Collected data:
[Start of section]

/-- PART_STATUS and SCRUB_STATUS of a partition (R405, R406). -/
structure PartState where
  corrected     : BitVec 32
  uncorrectable : BitVec 16
  poisonReads   : BitVec 16
  level         : BitVec 16
  overflows     : BitVec 16
  owed          : BitVec 16
  capped        : BitVec 16
  bulkBytes     : BitVec 48
  logLost       : BitVec 16
  /-- Lines that each controller has scrubbed since the lap began (R401). -/
  lapLines      : List (Nat × Nat)
  lastLapMs     : BitVec 32
  laps          : BitVec 16
  long          : Bool
  /-- When the scrubber had passed the lap's lowest line on every controller (R401). -/
  lapStartNs    : Nat
  deriving DecidableEq, Repr, Inhabited

/-- FILL_STATUS (R407). -/
structure FillState where
  progress : BitVec 16
  active   : Bool
  op       : BitVec 14
  fills    : BitVec 32
  position : BitVec 48
  tier     : BitVec 4
  /-- Dispatched FILL items, in order (R403): the first runs. -/
  queue    : List CtxId
  deriving DecidableEq, Repr, Inhabited

/-- A transfer that holds an arbiter's port (R42, R43, R45, R46): its request, bytes of this burst or transfer, whether it is exempt from
revocation, whether its window's count still holds it. -/
structure PortGrant where
  q       : FabricRequest
  bytes   : Nat
  exempt  : Bool
  counted : Bool
  deriving DecidableEq, Repr, Inhabited

structure MemState where
  mem         : Memory
  controllers : List ControllerState
  parts       : List PartState
  scrubbing   : Bool
  fill        : FillState
  /-- A step fault has been detected in the step (R398). -/
  stepFault   : Bool
  /-- Rank orders of the rotating arbiters (R29, R30): the requesters that have won, the latest winner last. -/
  ranks       : List (Nat × List Nat)
  /-- The transfer that holds each arbiter's port, and bytes carried of rows longer than one burst: arbiter, requester, bytes (R42). -/
  grants      : List (Nat × PortGrant)
  carried     : List (Nat × Nat × Nat)
  /-- Local data memories of the Spout cores, by region × 9 + core: bytes written (R337). -/
  spoutLocal  : List (Nat × List Host.Cell)
  /-- Fabric words corrected, by region (R31). -/
  fabricCorrected : List Nat
  deriving DecidableEq, Repr

/-! ### Tables (R153–R187) -/

/-- One word of TABLE_STATE (R184), `present` standing in the image. -/
structure TableState where
  live           : Bool
  switchPending  : Bool
  pendingVersion : Bool
  switches       : BitVec 8
  defaults       : BitVec 16
  /-- Writes to the default row, for the shard stamp (R243). -/
  defaultWrites  : BitVec 8
  deriving DecidableEq, Repr, Inhabited

/-- A valid Cooler slot (R172). -/
structure CoolerSlot where
  table   : Nat
  version : Bool
  block   : Nat
  valid   : BitVec 16
  count   : BitVec 8
  deriving DecidableEq, Repr, Inhabited

/-- One region's Cooler (R172–R176, R186): slots by number, sketch counters by index (zero where not listed). -/
structure Cooler where
  slots   : List (Nat × CoolerSlot)
  sketch  : List (Nat × Nat)
  /-- Of the current step. -/
  hits    : Nat
  lookups : Nat
  hitFrac : BitVec 16
  ecc     : BitVec 16
  deriving DecidableEq, Repr, Inhabited

/-- States of a row-directory entry (R177). -/
inductive DirState where
  | copying
  | replaying
  | live
  deriving DecidableEq, Repr, Inhabited

/-- A row-directory entry (R177, R179). Locations are memory keys. -/
structure DirEntry where
  table    : Nat
  node     : Nat
  location : Nat
  state    : DirState
  gen      : BitVec 8
  /-- Writes done at the old location while copying: location offset and bytes, at most two (R179). -/
  log      : List (Nat × List Byte)
  overflow : Bool
  poisoned : Bool
  /-- A demotion copies the row back home (R178). -/
  demote   : Bool
  deriving DecidableEq, Repr, Inhabited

[End of section]

* _Task description_
Reproduce word for word the lines of the records above, beginning at the first and ending with the line where "is exempt from" appears, and nothing past it.

* _Answer box_
/-- PART_STATUS and SCRUB_STATUS of a partition (R405, R406). -/
structure PartState where
  corrected     : BitVec 32
  uncorrectable : BitVec 16
  poisonReads   : BitVec 16
  level         : BitVec 16
  overflows     : BitVec 16
  owed          : BitVec 16
  capped        : BitVec 16
  bulkBytes     : BitVec 48
  logLost       : BitVec 16
  /-- Lines that each controller has scrubbed since the lap began (R401). -/
  lapLines      : List (Nat × Nat)
  lastLapMs     : BitVec 32
  laps          : BitVec 16
  long          : Bool
  /-- When the scrubber had passed the lap's lowest line on every controller (R401). -/
  lapStartNs    : Nat
  deriving DecidableEq, Repr, Inhabited

/-- FILL_STATUS (R407). -/
structure FillState where
  progress : BitVec 16
  active   : Bool
  op       : BitVec 14
  fills    : BitVec 32
  position : BitVec 48
  tier     : BitVec 4
  /-- Dispatched FILL items, in order (R403): the first runs. -/
  queue    : List CtxId
  deriving DecidableEq, Repr, Inhabited

/-- A transfer that holds an arbiter's port (R42, R43, R45, R46): its request, bytes of this burst or transfer, whether it is exempt from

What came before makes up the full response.